At least that’s what I hope happens.
Now that I’ve had 30 seconds to think about it, I think I would turn it down in favor of a coupon for free ice cream for life from Baskin Robbins.
ACHIEVEMENT UNLOCKED!!! MMMMMMONSTER KILL!!
@39 Ex-PH2, that would be very very dangerous…….I don’t PT anymore.
@33 Didn’t you know that the primary mission of any submarine is to work up for the next ORSE?
@40 Andy, okay, then how about adult beverage of your choice (maybe a very, very aged Macallan single malt) instead?
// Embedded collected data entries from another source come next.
/-! ### Lane operations (R82 to R88) -/

/-- Shuffle, broadcast, vote and compaction: every active lane is a member of the mask, and receives what the members
hold (R82 to R86, R88). Where some active lane is no member, every active lane takes the illegal-instruction trap, and the
instruction has no effect; so too the reduction and the scan (R82). -/
def Obligations.LaneExchangeResults : Prop :=
  (∀ (f : FmtB) (s : State), Ready (.vshfl f) s → (∀ l ∈ active (.vshfl f) s, tbit (s.cur.getS f.vc.toNat) l = true) →
    Completes (.vshfl f) s (s.withCur (s.cur.writeLanes f.p f.ty.wide f.vd.toNat (active (.vshfl f) s) (fun l =>
      let own := s.cur.readX f.p f.ty.wide l f.va.toNat
      let d := s.cur.readX f.p false l f.vb.toNat
      let src := match f.minor.toNat with
        | 0 => some d | 1 => if d ≤ l then some (l - d) else none | 2 => some (l + d) | _ => some (l ^^^ d)
      match src with
      | none => own
      | some k =>
        if k < s.cur.width ∧ tbit (s.cur.getS f.vc.toNat) k = true then
          if (s.cur.lane k).st = .exited then 0 else s.cur.readX f.p f.ty.wide k f.va.toNat
        else own)))) ∧
  (∀ (f : FmtA) (s : State),
    (Ready (.vbcast f) s →
      let k := (s.cur.getS f.vb.toNat).toNat % s.cur.width
      Completes (.vbcast f) s (s.withCur (s.cur.writeLanes f.p f.ty.wide f.vd.toNat (active (.vbcast f) s) (fun _ =>
        if (s.cur.lane k).st = .exited then 0 else s.cur.readX f.p f.ty.wide k f.va.toNat)))) ∧
    (let members := s.cur.idx.filter (fun m => tbit (s.cur.getS f.vb.toNat) m && (s.cur.lane m).live)
     let holds := fun m => predOf (s.cur.lane m) f.va.toNat
     (Ready (.vvote f) s → (∀ l ∈ active (.vvote f) s, tbit (s.cur.getS f.vb.toNat) l = true) →
       Completes (.vvote f) s (
         if f.minor = 2 then s.withCur (s.cur.writeLanes f.p (s.cur.width == 64) f.vd.toNat (active (.vvote f) s)
             (fun _ => (maskOf (members.filter holds)).toNat))
         else putP s f.vd.toNat (active (.vvote f) s) (fun _ =>
           if f.minor = 0 then members.all holds else if f.minor = 1 then members.any holds
           else members.all holds || !members.any holds))) ∧
     (Ready (.vcompact f) s → (∀ l ∈ active (.vcompact f) s, tbit (s.cur.getS f.vb.toNat) l = true) →
       Completes (.vcompact f) s (s.withCur (s.cur.writeLanes f.p false f.vd.toNat (active (.vcompact f) s) (fun l =>
         (members.filter (fun m => holds m && decide ((s.cur.lane m).tid < (s.cur.lane l).tid))).length)))))) ∧
  (∀ (i : Instr) (mask : Word64) (s : State),
    (∃ f : FmtB, i = .vshfl f ∧ mask = s.cur.getS f.vc.toNat) ∨
    (∃ f : FmtA, mask = s.cur.getS f.vb.toNat ∧ (i = .vvote f ∨ i = .vcompact f ∨ i = .vred f ∨ i = .vscan f)) →
    Ready i s → (∃ l ∈ active i s, tbit mask l = false) → Traps i s s ⟨1, active i s, 0, 0, 0, []⟩)

/-- Reduction and scan (R83, R87): members contribute in the order of `$tid`, an exited member the identity; a reduction
combines neighbours level by level, a scan folds from the identity. The sum of an integer reduction is the sum of the
contributions modulo 2^n. -/
def Obligations.ReductionAndScanResults : Prop :=
  ∀ (f : FmtA) (s : State),
    let ms := s.cur.byTid (s.cur.members (s.cur.getS f.vb.toNat))
    let gives := fun op m => if (s.cur.lane m).st = .exited then identity f.ty op else srcA f s m
    (Ready (.vred f) s → (∀ l ∈ active (.vred f) s, tbit (s.cur.getS f.vb.toNat) l = true) →
      let xs := ms.map (gives f.minor.toNat)
      let r := tree (combine s.contract f.ty f.minor.toNat) xs.length xs
      Completes (.vred f) s (putA f s (active (.vred f) s) f.ty.wide (fun _ => r)) ∧
      (f.ty.isInt = true → f.minor = 0 → xs ≠ [] → r = (xs.sum % 2 ^ tyBits f.ty, 0))) ∧
    (Ready (.vscan f) s → (∀ l ∈ active (.vscan f) s, tbit (s.cur.getS f.vb.toNat) l = true) →
      Completes (.vscan f) s (putA f s (active (.vscan f) s) f.ty.wide (fun l =>
        foldOp (combine s.contract f.ty (f.minor.toNat % 8)) (identity f.ty (f.minor.toNat % 8))
          ((ms.filter (fun m => if 8 ≤ f.minor.toNat then decide ((s.cur.lane m).tid < (s.cur.lane l).tid)
            else decide ((s.cur.lane m).tid ≤ (s.cur.lane l).tid))).map (gives (f.minor.toNat % 8))))))

/-! ### Scalar instructions (R89 to R91) -/

/-- Scalar arithmetic, logic, shifts, moves and compare: the result of the type extended to 64 bits, once for the wave. -/
def Obligations.ScalarResults : Prop :=
  (∀ (f : FmtS) (s : State),
    let a := sclA f s
    let b := sclB f s
    (Ready (.sadd f) s → Completes (.sadd f) s (putScalar f s (a + b))) ∧
    (Ready (.ssub f) s → Completes (.ssub f) s (putScalar f s (a - b))) ∧
    (Ready (.smul f) s → Completes (.smul f) s (putScalar f s (a * b))) ∧
    (Ready (.smad f) s → Completes (.smad f) s (putScalar f s (a * b + bvOf f.ty (s.cur.getS f.sd.toNat).toNat))) ∧
    (Ready (.sand f) s → Completes (.sand f) s (putScalar f s (a &&& b))) ∧
    (Ready (.sor f) s → Completes (.sor f) s (putScalar f s (a ||| b))) ∧
    (Ready (.sxor f) s → Completes (.sxor f) s (putScalar f s (a ^^^ b))) ∧
    (Ready (.sshl f) s → Completes (.sshl f) s (putScalar f s (a <<< b.toNat))) ∧
    (Ready (.sshr f) s → Completes (.sshr f) s (putScalar f s (a >>> b.toNat))) ∧
    (Ready (.ssar f) s → Completes (.ssar f) s (putScalar f s (a.sshiftRight b.toNat))) ∧
    (Ready (.smov f) s → Completes (.smov f) s (putScalar f s a)) ∧
    (Ready (.scmp f) s → ∃ c : Bool, Completes (.scmp f) s (putP s f.sd.toNat (active (.scmp f) s) (fun _ => c)) ∧
      (c = true ↔ compares f.minor.toNat (numOf f.ty a.toNat) (numOf f.ty b.toNat)))) ∧
  (∀ (f : FmtD) (s : State), Ready (.smovi f) s → Completes (.smovi f) s (s.putS f.rd.toNat (
    if f.minor = 0 then f.imm.setWidth 64 else if f.minor = 1 then f.imm.signExtend 64
    else f.imm ++ (s.cur.getS f.rd.toNat).setWidth 32)))

/-! ### Floating point, conversion and functions (R131 to R152) -/

/-- Floating-point arithmetic (R135, R136, R141): every active lane receives the operation's result on its operands under
the grid's contract and the word's rounding mode, and the operation's flags are ORed into its status. -/
def Obligations.FloatArithmeticResults : Prop :=
  (∀ (f : FmtA) (s : State),
    let two := fun (op : Nat → Nat → Nat × BitVec 6) (l : Nat) =>
      let lo := op (srcA f s l % 2 ^ 16) (srcB f s l % 2 ^ 16)
      let hi := op (srcA f s l / 2 ^ 16 % 2 ^ 16) (srcB f s l / 2 ^ 16 % 2 ^ 16)
      (lo.1 % 2 ^ 16 + hi.1 % 2 ^ 16 * 2 ^ 16, lo.2 ||| hi.2)
    (Ready (.fadd f) s → Completes (.fadd f) s (putA f s (active (.fadd f) s) f.ty.wide (fun l =>
      (tyFmt f.ty).fadd s.contract (RMode.ofCode f.rnd.toNat) (srcA f s l) (srcB f s l)))) ∧
    (Ready (.fsub f) s → Completes (.fsub f) s (putA f s (active (.fsub f) s) f.ty.wide (fun l =>
      (tyFmt f.ty).fsub s.contract (RMode.ofCode f.rnd.toNat) (srcA f s l) (srcB f s l)))) ∧
    (Ready (.fmul f) s → Completes (.fmul f) s (putA f s (active (.fmul f) s) f.ty.wide (fun l =>
      (tyFmt f.ty).fmul s.contract (RMode.ofCode f.rnd.toNat) (srcA f s l) (srcB f s l)))) ∧
    (Ready (.fmin f) s → Completes (.fmin f) s (putA f s (active (.fmin f) s) f.ty.wide (fun l =>
      (tyFmt f.ty).fminmax s.contract false (srcA f s l) (srcB f s l)))) ∧
    (Ready (.fmax f) s → Completes (.fmax f) s (putA f s (active (.fmax f) s) f.ty.wide (fun l =>
      (tyFmt f.ty).fminmax s.contract true (srcA f s l) (srcB f s l)))) ∧
    (Ready (.hadd2 f) s → Completes (.hadd2 f) s (putA f s (active (.hadd2 f) s) false (two
      ((halfFmt f.ty).fadd s.contract (RMode.ofCode f.rnd.toNat))))) ∧
    (Ready (.hmul2 f) s → Completes (.hmul2 f) s (putA f s (active (.hmul2 f) s) false (two
      ((halfFmt f.ty).fmul s.contract (RMode.ofCode f.rnd.toNat)))))) ∧
  (∀ (f : FmtB) (s : State),
    (Ready (.ffma f) s → Completes (.ffma f) s (putB f s (active (.ffma f) s) f.ty.wide (fun l =>
      let (a, b, c) := srcs f s f.ty.wide l
      (tyFmt f.ty).ffma s.contract (RMode.ofCode f.rnd.toNat) a b c))) ∧
    (Ready (.hfma2 f) s → Completes (.hfma2 f) s (putB f s (active (.hfma2 f) s) false (fun l =>
      let (a, b, c) := srcs f s false l
      let op := fun e => (halfFmt f.ty).ffma s.contract (RMode.ofCode f.rnd.toNat) (a / 2 ^ (16 * e) % 2 ^ 16)
        (b / 2 ^ (16 * e) % 2 ^ 16) (c / 2 ^ (16 * e) % 2 ^ 16)
      ((op 0).1 % 2 ^ 16 + (op 1).1 % 2 ^ 16 * 2 ^ 16, (op 0).2 ||| (op 1).2)))) ∧
    (Ready (.fdot2 f) s → Completes (.fdot2 f) s (putB f s (active (.fdot2 f) s) false (fun l =>
      let (a, b, c) := srcs f s false l
      dot2 s.contract (RMode.ofCode f.rnd.toNat) (halfFmt f.ty) a b c))))

/-- Comparison, classification and the taking apart of numbers (R137 to R140). -/
def Obligations.FloatInspectionResults : Prop :=
  ∀ (f : FmtA) (s : State),
    (Ready (.fcmp f) s →
      let r := fun l => (tyFmt f.ty).fcmp s.contract f.minor.toNat (s.cur.readX false f.ty.wide l f.va.toNat)
        (s.cur.readX false f.ty.wide l f.vb.toNat)
      Completes (.fcmp f) s (s.withCur ((s.cur.writePreds f.vd.toNat (active (.fcmp f) s) (fun l => (r l).1)).orFlags
        (active (.fcmp f) s) (fun l => (r l).2)))) ∧
    (Ready (.fclass f) s → Completes (.fclass f) s (putA f s (active (.fclass f) s) false (fun l =>
      ((tyFmt f.ty).fclass (srcA f s l), 0)))) ∧
    (Ready (.fround f) s → Completes (.fround f) s (putA f s (active (.fround f) s) f.ty.wide (fun l =>
      (tyFmt f.ty).fround s.contract (RMode.ofCode f.rnd.toNat) (srcA f s l)))) ∧
    (Ready (.fscale f) s → Completes (.fscale f) s (putA f s (active (.fscale f) s) f.ty.wide (fun l =>
      (tyFmt f.ty).fscale s.contract (RMode.ofCode f.rnd.toNat) (srcA f s l) (BitVec.ofNat 32 (srcB1 f s l)).toInt))) ∧
    (Ready (.fexp f) s → Completes (.fexp f) s (putA f s (active (.fexp f) s) f.ty.wide (fun l =>
      (tyFmt f.ty).fexp s.contract (srcA f s l)))) ∧
    (Ready (.fman f) s → Completes (.fman f) s (putA f s (active (.fman f) s) f.ty.wide (fun l =>
      (tyFmt f.ty).fman s.contract (srcA f s l))))

/-- Conversions (R142 to R145): each active lane converts the code that it reads between the formats that the minor field
names; `.sr` draws once from stream 7 in each active lane. -/
def Obligations.ConversionResults : Prop :=
  ∀ (f : FmtA) (s : State),
    let dst := f.minor.toNat / 16
    let src := f.minor.toNat % 16
    let x := fun l => s.cur.readX f.p (fmtWide src) l f.va.toNat
    (Ready (.fcvt f) s → f.rnd ≠ 4 → Completes (.fcvt f) s (putA f s (active (.fcvt f) s) (fmtWide dst) (fun l =>
      fcvtVal s.contract dst src f.rnd.toNat f.sat 0 (x l)))) ∧
    (Ready (.fcvt f) s → f.rnd = 4 → Completes (.fcvt f) s (s.withCur (((s.cur.writeFlagged f.p (fmtWide dst) f.vd.toNat
      (active (.fcvt f) s) (fun l => fcvtVal s.contract dst src 4 f.sat (s.draw l 7).toNat (x l)))).drew
        (active (.fcvt f) s) 7))) ∧
    (Ready (.fcvti f) s → Completes (.fcvti f) s (putA f s (active (.fcvti f) s) (fmtWide dst) (fun l =>
      fcvtiVal s.contract dst src (RMode.ofCode f.rnd.toNat) f.sat (x l)))) ∧
    (Ready (.icvtf f) s → Completes (.icvtf f) s (putA f s (active (.icvtf f) s) (fmtWide dst) (fun l =>
      icvtfVal s.contract dst src (RMode.ofCode f.rnd.toNat) (x l))))

/-- The function unit and the status (R146 to R152): each active lane receives the function of its operand, whose `.f16`
form reads bits [15:0]; `fstat` gives each active lane its sticky status and clears it. THE FUNCTIONS THEMSELVES, under every
contract: the special operands (R147) and a NaN (R132); a subnormal operand that the contract flushes is a zero of its sign; `fex2` of an
integer, `flg2` of a power of two, `fsin2` and `fcos2` of a multiple of 1/4 are exact, with overflow and underflow of `fex2` beyond the
format (R148 to R150); `fsqrt` is correctly rounded, and so are `frcp` and `frsq` of revisions 3 and 4 and of binary64 (R151). -/
def Obligations.FunctionUnitResults : Prop :=
  (∀ (f : FmtA) (s : State),
    let fn := fun (i : Instr) (op : Func) => Ready i s → Completes i s (putA f s (active i s) f.ty.wide (fun l =>
      (funcFmt f.ty).func s.contract op (RMode.ofCode f.rnd.toNat) (if f.ty = .f16 then srcA f s l % 2 ^ 16 else srcA f s l)))
    fn (.fex2 f) .ex2 ∧ fn (.flg2 f) .lg2 ∧ fn (.frcp f) .rcp ∧ fn (.frsq f) .rsq ∧ fn (.fsqrt f) .sqrt ∧
    fn (.fsin2 f) .sin2 ∧ fn (.fcos2 f) .cos2 ∧
    (Ready (.fstat f) s → s.flagsDue s.cur (active (.fstat f) s) = false →
      Completes (.fstat f) s (s.withCur ((s.cur.writeLanes false false f.vd.toNat (active (.fstat f) s)
        (fun l => (s.cur.lane l).flags.toNat)).modLanes (active (.fstat f) s) (fun x => { x with flags := 0 }))))) ∧
  (∀ (f : FFmt) (contract : Nat) (mode : RMode), f ∈ [fF64, fF32, fF16] → contract ∈ [0x100, 0x200, 0x300, 0x400] → mode ≠ .odd →
    let val := f.func contract
    let inf := (2 ^ f.eb - 1) * 2 ^ f.fb
    let neg := 2 ^ (f.eb + f.fb)
    let one := (2 ^ (f.eb - 1) - 1) * 2 ^ f.fb
    let nan := (f.cnan, flInvalid)
    let kept := fun (a : Nat) => f ≠ fF32 ∨ 0x300 ≤ contract ∨ expField f a ≠ 0
    let exact := fun (r : Nat × BitVec 6) (q : ℚ) => finiteCode f r.1 ∧ codeVal f r.1 = q ∧ r.2 = 0
    (val .ex2 mode inf = (inf, 0) ∧ val .ex2 mode (neg + inf) = (0, 0) ∧ val .ex2 mode 0 = (one, 0) ∧ val .ex2 mode neg = (one, 0)) ∧
    (val .lg2 mode inf = (inf, 0) ∧ val .lg2 mode (neg + inf) = nan ∧
      val .lg2 mode 0 = (neg + inf, flDivzero) ∧ val .lg2 mode neg = (neg + inf, flDivzero)) ∧
    (val .rcp mode inf = (0, 0) ∧ val .rcp mode (neg + inf) = (neg, 0) ∧
      val .rcp mode 0 = (inf, flDivzero) ∧ val .rcp mode neg = (neg + inf, flDivzero)) ∧
    (val .rsq mode inf = (0, 0) ∧ val .rsq mode (neg + inf) = nan ∧
      val .rsq mode 0 = (inf, flDivzero) ∧ val .rsq mode neg = (neg + inf, flDivzero)) ∧
    (val .sqrt mode inf = (inf, 0) ∧ val .sqrt mode (neg + inf) = nan ∧ val .sqrt mode 0 = (0, 0) ∧ val .sqrt mode neg = (neg, 0)) ∧
    (val .sin2 mode inf = nan ∧ val .sin2 mode (neg + inf) = nan ∧ val .sin2 mode 0 = (0, 0) ∧ val .sin2 mode neg = (neg, 0)) ∧
    (val .cos2 mode inf = nan ∧ val .cos2 mode (neg + inf) = nan ∧ val .cos2 mode 0 = (one, 0) ∧ val .cos2 mode neg = (one, 0)) ∧
    (∀ (op : Func) (a : Nat), nanCode f a →
      (val op mode a).1 = (if 0x300 ≤ contract then f.cnan else a ||| 2 ^ (f.fb - 1)) ∧
      (sigCode f a → (val op mode a).2 = flInvalid) ∧ (¬ sigCode f a → (val op mode a).2 = 0)) ∧
    (∀ (op : Func) (a : Nat), finiteCode f a → ¬ kept a → val op mode a = val op mode (a / neg * neg)) ∧
    ∀ a : Nat, finiteCode f a → kept a →
      (codeVal f a < 0 → val .lg2 mode a = nan ∧ val .rsq mode a = nan ∧ val .sqrt mode a = nan) ∧
      (∀ n : Int, f ≠ fF64 → codeVal f a = n →
        (1 - f.bias ≤ n → n ≤ f.bias → exact (val .ex2 mode a) (2 ^ n)) ∧
        (1 - f.bias - f.fb ≤ n → n < 1 - f.bias → if f = fF16 ∨ 0x300 ≤ contract then exact (val .ex2 mode a) (2 ^ n)
          else val .ex2 mode a = (0, flUnderflow ||| flInexact)) ∧
        (n < 1 - f.bias - f.fb → val .ex2 mode a = (0, flUnderflow ||| flInexact)) ∧
        (f.bias < n → val .ex2 mode a = (inf, flOverflow ||| flInexact))) ∧
      (∀ n : Int, f ≠ fF64 → codeVal f a = 2 ^ n → exact (val .lg2 mode a) n) ∧
      (∀ k : Int, f ≠ fF64 → codeVal f a = k / 4 →
        exact (val .sin2 mode a) (if k % 4 = 1 then 1 else if k % 4 = 3 then -1 else 0) ∧
        exact (val .cos2 mode a) (if k % 4 = 0 then 1 else if k % 4 = 2 then -1 else 0) ∧
        (k ≠ 0 → k % 2 = 0 → (val .sin2 mode a).1 = 0) ∧ (k % 2 = 1 → (val .cos2 mode a).1 = 0)) ∧
      (0 < codeVal f a → RoundsRoot f mode (codeVal f a) (val .sqrt mode a)) ∧
      (f = fF64 ∨ 0x300 ≤ contract →
        (codeVal f a ≠ 0 → RoundedResult f .rn (1 / codeVal f a) (val .rcp mode a)) ∧
        (0 < codeVal f a → RoundsRoot f .rn (1 / codeVal f a) (val .rsq mode a))))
UAV officers gotta feel loved too!
http://www.stripes.com/news/air-force-to-award-61-more-bronze-stars-1.42274
http://www.airforcetimes.com/news/2012/04/air-force-tech-sergeants-take-heat-bronze-stars-041612/
Shit like this cheapens those awards for people that truly earned it.
@41 & @43: I can get booze and ice cream, how about free .223/5.56 for life 🙂
Christ, that sounds just like my last ENG. And concur with the free ammo for life.
This is what happended:
A bunch of senior and flag officers from DIA, NSA, NGA, and SECDEF, along with one E-9 from the USAF, were all conference on selecting the next generation of comfortable arm chairs and tactical office funiture for DoD elements within the beltway.
One officer said, “with all the work we do, why don’t we have our own medal”?
The Air Force E-9 said, “yeah great idea, I have never deployed, my highest award is the USAF Training Ribbon. Oh and I have the USAF Basic Military Training Honor
Graduate Ribbon, yeah anyway … great idea … ah … sorry for interrupting sir”!
“So it is settled, we will call it the Distinguished Warfare Medal”, said the flag officer as he gloated about their collective accomplishments for the day.
Yeah, we got yelled out by squadron because our battery cycles were so high we were predicted to need battery replacement two years early.
Does it come with Playstation or Xbox credits?
I am disapointed that our door gunner on the space shuttle did not chime in. This is right up their gun sights. I almost forgot about the IDWB, nothing says get the hell away from me or I will kill you like a computer geek warfare badge. Now they will have the Medal to go with it.
As crazy Uncle Leon leaves for the farm, is anybody whispering good ideas to him or just the fuck nuts are getting to him.